Step-by-Step: Mapping Your Domain Attack Surface
Getting visibility into your actual attack surface requires a systematic approach. Here is how to start.
Step 1: Enumerate all subdomains. Do not rely on your internal documentation alone. It is almost certainly incomplete. Use automated subdomain discovery to find everything that exists in public DNS, certificate transparency logs, and other sources. You will likely find subdomains you forgot about or never knew existed.
Step 2: Check where each subdomain points. For every subdomain, verify that the target service, IP address, or CNAME destination is something you actually control. Flag anything that points to a service you have decommissioned.
Step 3: Audit DNS record health. Look for misconfigured records, missing mail authentication, and inconsistencies. Pay special attention to wildcard records, which can introduce risks across your entire domain.
Step 4: Establish continuous monitoring. A one-time audit is useful but insufficient. Your domain portfolio changes over time, and new subdomains can appear without your knowledge. Continuous monitoring ensures you catch issues as they emerge, not months later during the next manual review.
Step 5: Create a decommissioning process. When a project ends or a service is retired, make DNS cleanup part of the shutdown procedure. This sounds obvious, but very few organizations actually do it consistently.
Common Misconceptions Worth Addressing
“We only have a few subdomains.” This is almost never true once you actually look. Certificate transparency logs alone often reveal subdomains that internal teams have no record of. Automated discovery routinely doubles or triples the number of known subdomains in an organization.
“Our domain registrar handles security.” Your registrar manages your domain registration. It does not monitor what your DNS records point to or whether your subdomains are vulnerable to takeover. These are completely different concerns.

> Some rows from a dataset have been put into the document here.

@[simp] theorem State.putCsPin_cfg (k : Cs) (b : Bool) : (s.putCsPin k b).cfg = s.cfg := by
  cases k <;> rfl
@[simp] theorem State.putCsPin_wr (k : Cs) (b : Bool) : (s.putCsPin k b).wr = s.wr := by
  cases k <;> rfl
@[simp] theorem State.putCsPin_data (k : Cs) (b : Bool) : (s.putCsPin k b).data = s.data := by
  cases k <;> rfl
@[simp] theorem State.putCsPin_variant0 (k : Cs) (b : Bool) : (s.putCsPin k b).variant0 = s.variant0 := by
  cases k <;> rfl
@[simp] theorem State.putCsPin_variant1 (k : Cs) (b : Bool) : (s.putCsPin k b).variant1 = s.variant1 := by
  cases k <;> rfl
@[simp] theorem State.putCsPin_op (k : Cs) (b : Bool) : (s.putCsPin k b).op = s.op := by
  cases k <;> rfl
@[simp] theorem State.putCsPin_cs (k : Cs) (b : Bool) : (s.putCsPin k b).cs = s.cs := by
  cases k <;> rfl
@[simp] theorem State.putCsPin_width (k : Cs) (b : Bool) : (s.putCsPin k b).width = s.width := by
  cases k <;> rfl
@[simp] theorem State.putCsPin_addr (k : Cs) (b : Bool) : (s.putCsPin k b).addr = s.addr := by
  cases k <;> rfl
@[simp] theorem State.putCsPin_dat (k : Cs) (b : Bool) : (s.putCsPin k b).dat = s.dat := by
  cases k <;> rfl
@[simp] theorem State.putCsPin_sh (k : Cs) (b : Bool) : (s.putCsPin k b).sh = s.sh := by
  cases k <;> rfl
@[simp] theorem State.putCsPin_cnt (k : Cs) (b : Bool) : (s.putCsPin k b).cnt = s.cnt := by
  cases k <;> rfl
@[simp] theorem State.putCsPin_acc (k : Cs) (b : Bool) : (s.putCsPin k b).acc = s.acc := by
  cases k <;> rfl
@[simp] theorem State.putCsPin_dly (k : Cs) (b : Bool) : (s.putCsPin k b).dly = s.dly := by
  cases k <;> rfl
@[simp] theorem State.putCsPin_fa (k : Cs) (b : Bool) : (s.putCsPin k b).fa = s.fa := by
  cases k <;> rfl
@[simp] theorem State.putCsPin_fi (k : Cs) (b : Bool) : (s.putCsPin k b).fi = s.fi := by
  cases k <;> rfl
@[simp] theorem State.putCsPin_si (k : Cs) (b : Bool) : (s.putCsPin k b).si = s.si := by
  cases k <;> rfl
@[simp] theorem State.putCsPin_busy (k : Cs) (b : Bool) : (s.putCsPin k b).busy = s.busy := by
  cases k <;> rfl
@[simp] theorem State.putCsPin_porDone (k : Cs) (b : Bool) : (s.putCsPin k b).porDone = s.porDone := by
  cases k <;> rfl
@[simp] theorem State.putCsPin_rspValid (k : Cs) (b : Bool) : (s.putCsPin k b).rspValid = s.rspValid := by
  cases k <;> rfl
@[simp] theorem State.putCsPin_rspErr (k : Cs) (b : Bool) : (s.putCsPin k b).rspErr = s.rspErr := by
  cases k <;> rfl
@[simp] theorem State.putCsPin_rspData (k : Cs) (b : Bool) : (s.putCsPin k b).rspData = s.rspData := by
  cases k <;> rfl
@[simp] theorem State.putCsPin_feCs (k : Cs) (b : Bool) : (s.putCsPin k b).feCs = s.feCs := by
  cases k <;> rfl
@[simp] theorem State.putCsPin_tr (k : Cs) (b : Bool) : (s.putCsPin k b).tr = s.tr := by
  cases k <;> rfl
@[simp] theorem State.putCsPin_ctl0 (k : Cs) (b : Bool) : (s.putCsPin k b).ctl0 = s.ctl0 := by
  cases k <;> rfl
@[simp] theorem State.putCsPin_ctl1 (k : Cs) (b : Bool) : (s.putCsPin k b).ctl1 = s.ctl1 := by
  cases k <;> rfl
@[simp] theorem State.putCsPin_inbox (k : Cs) (b : Bool) : (s.putCsPin k b).inbox = s.inbox := by
  cases k <;> rfl

@[simp] theorem State.putCsPin_ctl (k : Cs) (b : Bool) (j : Cs) :
    (s.putCsPin k b).ctl j = s.ctl j := by
  cases k <;> cases j <;> rfl

@[simp] theorem State.putCsPin_csPin_self (k : Cs) (b : Bool) : (s.putCsPin k b).csPin k = b := by
  cases k <;> rfl

@[simp] theorem State.sample_cfg : s.sample.cfg = s.cfg := rfl
@[simp] theorem State.sample_cs0 : s.sample.cs0 = s.cs0 := rfl
@[simp] theorem State.sample_cs1 : s.sample.cs1 = s.cs1 := rfl
@[simp] theorem State.sample_wr : s.sample.wr = s.wr := rfl
@[simp] theorem State.sample_data : s.sample.data = s.data := rfl
@[simp] theorem State.sample_variant0 : s.sample.variant0 = s.variant0 := rfl
@[simp] theorem State.sample_variant1 : s.sample.variant1 = s.variant1 := rfl
@[simp] theorem State.sample_op : s.sample.op = s.op := rfl
@[simp] theorem State.sample_cs : s.sample.cs = s.cs := rfl
@[simp] theorem State.sample_width : s.sample.width = s.width := rfl
@[simp] theorem State.sample_addr : s.sample.addr = s.addr := rfl
@[simp] theorem State.sample_dat : s.sample.dat = s.dat := rfl
@[simp] theorem State.sample_sh : s.sample.sh = s.sh := rfl
@[simp] theorem State.sample_cnt : s.sample.cnt = s.cnt := rfl
@[simp] theorem State.sample_acc : s.sample.acc = s.acc := rfl
@[simp] theorem State.sample_dly : s.sample.dly = s.dly := rfl
@[simp] theorem State.sample_fa : s.sample.fa = s.fa := rfl
@[simp] theorem State.sample_fi : s.sample.fi = s.fi := rfl
@[simp] theorem State.sample_si : s.sample.si = s.si := rfl
@[simp] theorem State.sample_busy : s.sample.busy = s.busy := rfl
@[simp] theorem State.sample_porDone : s.sample.porDone = s.porDone := rfl
@[simp] theorem State.sample_rspValid : s.sample.rspValid = s.rspValid := rfl
@[simp] theorem State.sample_rspErr : s.sample.rspErr = s.rspErr := rfl
@[simp] theorem State.sample_rspData : s.sample.rspData = s.rspData := rfl
@[simp] theorem State.sample_feCs : s.sample.feCs = s.feCs := rfl
@[simp] theorem State.sample_tr : s.sample.tr = s.tr := rfl
@[simp] theorem State.sample_inbox : s.sample.inbox = s.inbox := rfl

@[simp] theorem State.setWr_cfg (b : Bool) : (s.setWr b).cfg = s.cfg := by
  cases h : (b && !s.wr) <;> simp [State.setWr, h]
@[simp] theorem State.setWr_cs0 (b : Bool) : (s.setWr b).cs0 = s.cs0 := by
  cases h : (b && !s.wr) <;> simp [State.setWr, h]
@[simp] theorem State.setWr_cs1 (b : Bool) : (s.setWr b).cs1 = s.cs1 := by
  cases h : (b && !s.wr) <;> simp [State.setWr, h]
@[simp] theorem State.setWr_wr (b : Bool) : (s.setWr b).wr = b := by
  cases h : (b && !s.wr) <;> simp [State.setWr, h]
@[simp] theorem State.setWr_data (b : Bool) : (s.setWr b).data = s.data := by
  cases h : (b && !s.wr) <;> simp [State.setWr, h]
@[simp] theorem State.setWr_variant0 (b : Bool) : (s.setWr b).variant0 = s.variant0 := by
  cases h : (b && !s.wr) <;> simp [State.setWr, h]
@[simp] theorem State.setWr_variant1 (b : Bool) : (s.setWr b).variant1 = s.variant1 := by
  cases h : (b && !s.wr) <;> simp [State.setWr, h]
@[simp] theorem State.setWr_op (b : Bool) : (s.setWr b).op = s.op := by
  cases h : (b && !s.wr) <;> simp [State.setWr, h]
@[simp] theorem State.setWr_cs (b : Bool) : (s.setWr b).cs = s.cs := by
  cases h : (b && !s.wr) <;> simp [State.setWr, h]
@[simp] theorem State.setWr_width (b : Bool) : (s.setWr b).width = s.width := by
  cases h : (b && !s.wr) <;> simp [State.setWr, h]
@[simp] theorem State.setWr_addr (b : Bool) : (s.setWr b).addr = s.addr := by
  cases h : (b && !s.wr) <;> simp [State.setWr, h]
@[simp] theorem State.setWr_dat (b : Bool) : (s.setWr b).dat = s.dat := by
  cases h : (b && !s.wr) <;> simp [State.setWr, h]
@[simp] theorem State.setWr_sh (b : Bool) : (s.setWr b).sh = s.sh := by
  cases h : (b && !s.wr) <;> simp [State.setWr, h]
@[simp] theorem State.setWr_cnt (b : Bool) : (s.setWr b).cnt = s.cnt := by
  cases h : (b && !s.wr) <;> simp [State.setWr, h]
@[simp] theorem State.setWr_acc (b : Bool) : (s.setWr b).acc = s.acc := by
  cases h : (b && !s.wr) <;> simp [State.setWr, h]
@[simp] theorem State.setWr_dly (b : Bool) : (s.setWr b).dly = s.dly := by
  cases h : (b && !s.wr) <;> simp [State.setWr, h]
@[simp] theorem State.setWr_fa (b : Bool) : (s.setWr b).fa = s.fa := by
  cases h : (b && !s.wr) <;> simp [State.setWr, h]
@[simp] theorem State.setWr_fi (b : Bool) : (s.setWr b).fi = s.fi := by
  cases h : (b && !s.wr) <;> simp [State.setWr, h]
@[simp] theorem State.setWr_si (b : Bool) : (s.setWr b).si = s.si := by
  cases h : (b && !s.wr) <;> simp [State.setWr, h]
@[simp] theorem State.setWr_busy (b : Bool) : (s.setWr b).busy = s.busy := by
  cases h : (b && !s.wr) <;> simp [State.setWr, h]
@[simp] theorem State.setWr_porDone (b : Bool) : (s.setWr b).porDone = s.porDone := by
  cases h : (b && !s.wr) <;> simp [State.setWr, h]
@[simp] theorem State.setWr_rspValid (b : Bool) : (s.setWr b).rspValid = s.rspValid := by
  cases h : (b && !s.wr) <;> simp [State.setWr, h]
@[simp] theorem State.setWr_rspErr (b : Bool) : (s.setWr b).rspErr = s.rspErr := by
  cases h : (b && !s.wr) <;> simp [State.setWr, h]
@[simp] theorem State.setWr_rspData (b : Bool) : (s.setWr b).rspData = s.rspData := by
  cases h : (b && !s.wr) <;> simp [State.setWr, h]
@[simp] theorem State.setWr_feCs (b : Bool) : (s.setWr b).feCs = s.feCs := by
  cases h : (b && !s.wr) <;> simp [State.setWr, h]
@[simp] theorem State.setWr_tr (b : Bool) : (s.setWr b).tr = s.tr ++ [.set .wr b] := by
  cases h : (b && !s.wr) <;> simp [State.setWr, h]
@[simp] theorem State.setWr_inbox (b : Bool) : (s.setWr b).inbox = s.inbox := by
  cases h : (b && !s.wr) <;> simp [State.setWr, h]

@[simp] theorem State.setCs_cfg (k : Cs) (b : Bool) : (s.setCs k b).cfg = s.cfg := by
  simp [State.setCs]
@[simp] theorem State.setCs_wr (k : Cs) (b : Bool) : (s.setCs k b).wr = s.wr := by
  simp [State.setCs]
@[simp] theorem State.setCs_data (k : Cs) (b : Bool) : (s.setCs k b).data = s.data := by
  simp [State.setCs]
@[simp] theorem State.setCs_variant0 (k : Cs) (b : Bool) : (s.setCs k b).variant0 = s.variant0 := by
  simp [State.setCs]
@[simp] theorem State.setCs_variant1 (k : Cs) (b : Bool) : (s.setCs k b).variant1 = s.variant1 := by
  simp [State.setCs]
@[simp] theorem State.setCs_op (k : Cs) (b : Bool) : (s.setCs k b).op = s.op := by
  simp [State.setCs]
@[simp] theorem State.setCs_cs (k : Cs) (b : Bool) : (s.setCs k b).cs = s.cs := by
  simp [State.setCs]
@[simp] theorem State.setCs_width (k : Cs) (b : Bool) : (s.setCs k b).width = s.width := by
  simp [State.setCs]
@[simp] theorem State.setCs_addr (k : Cs) (b : Bool) : (s.setCs k b).addr = s.addr := by
  simp [State.setCs]
@[simp] theorem State.setCs_dat (k : Cs) (b : Bool) : (s.setCs k b).dat = s.dat := by
  simp [State.setCs]
@[simp] theorem State.setCs_sh (k : Cs) (b : Bool) : (s.setCs k b).sh = s.sh := by
  simp [State.setCs]
@[simp] theorem State.setCs_cnt (k : Cs) (b : Bool) : (s.setCs k b).cnt = s.cnt := by
  simp [State.setCs]
@[simp] theorem State.setCs_acc (k : Cs) (b : Bool) : (s.setCs k b).acc = s.acc := by
  simp [State.setCs]
@[simp] theorem State.setCs_dly (k : Cs) (b : Bool) : (s.setCs k b).dly = s.dly := by
  simp [State.setCs]
@[simp] theorem State.setCs_fa (k : Cs) (b : Bool) : (s.setCs k b).fa = s.fa := by
  simp [State.setCs]
@[simp] theorem State.setCs_fi (k : Cs) (b : Bool) : (s.setCs k b).fi = s.fi := by
  simp [State.setCs]
@[simp] theorem State.setCs_si (k : Cs) (b : Bool) : (s.setCs k b).si = s.si := by
  simp [State.setCs]
@[simp] theorem State.setCs_busy (k : Cs) (b : Bool) : (s.setCs k b).busy = s.busy := by
  simp [State.setCs]
@[simp] theorem State.setCs_porDone (k : Cs) (b : Bool) : (s.setCs k b).porDone = s.porDone := by
  simp [State.setCs]
@[simp] theorem State.setCs_rspValid (k : Cs) (b : Bool) : (s.setCs k b).rspValid = s.rspValid := by
  simp [State.setCs]
@[simp] theorem State.setCs_rspErr (k : Cs) (b : Bool) : (s.setCs k b).rspErr = s.rspErr := by
  simp [State.setCs]
@[simp] theorem State.setCs_rspData (k : Cs) (b : Bool) : (s.setCs k b).rspData = s.rspData := by
  simp [State.setCs]
@[simp] theorem State.setCs_feCs (k : Cs) (b : Bool) : (s.setCs k b).feCs = s.feCs := by
  simp [State.setCs]
@[simp] theorem State.setCs_tr (k : Cs) (b : Bool) : (s.setCs k b).tr = s.tr ++ [.set (.cs k) b] := by
  simp [State.setCs]
@[simp] theorem State.setCs_inbox (k : Cs) (b : Bool) : (s.setCs k b).inbox = s.inbox := by
  simp [State.setCs]

/-- The other chip-select and the other controller have no part in `Set(CS[k], b)`. -/
theorem State.setCs_other (k : Cs) (b : Bool) :
    (s.setCs k b).csPin k.other = s.csPin k.other ∧ (s.setCs k b).ctl k.other = s.ctl k.other := by
  cases k <;> exact ⟨rfl, rfl⟩


end Sys2Proof.Machine
end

“We cleaned this up last year.” Domain portfolios do not stay clean. New subdomains appear, services change, people leave the company. Without ongoing monitoring, you are back to square one within months.
Making It Manageable
The good news is that this problem is entirely solvable with the right tooling. Manual audits are time-consuming and error-prone, which is exactly why most organizations skip them. Automated tools that continuously discover subdomains and monitor DNS health remove the burden of remembering to check.
At DNSVigil, we built our service specifically around this problem. It automatically discovers all subdomains associated with your domain, monitors their DNS health around the clock, and alerts you immediately when something looks wrong, whether that is a dangling CNAME, a missing SPF record, or a subdomain pointing to a service you no longer own. The goal is to give you a complete, always-current map of your digital footprint so nothing slips through the cracks.
Frequently Asked Questions
How often should I audit my domain portfolio? Ideally, you should have continuous automated monitoring. If you are doing manual audits, quarterly is a reasonable minimum, but a lot can change in three months.
Is subdomain takeover really that common? Yes. Security researchers discover vulnerable subdomains at major companies on a regular basis. Bug bounty programs pay out for these findings routinely because the impact can be severe.
Do small businesses need to worry about this? Absolutely. Small businesses are often targeted precisely because they are less likely to have monitoring in place. Even a single misconfigured subdomain can lead to phishing attacks against your customers.
Can I just delete all subdomains I do not recognize? Not without checking first. Some may be serving legitimate functions that were set up by someone who has since left the organization. Investigate before you delete, but do investigate.
Your domain portfolio is part of your public-facing infrastructure. Treat it with the same attention you give your firewalls and access controls. The attackers mapping your subdomains will not wait for your next annual review, and neither should you.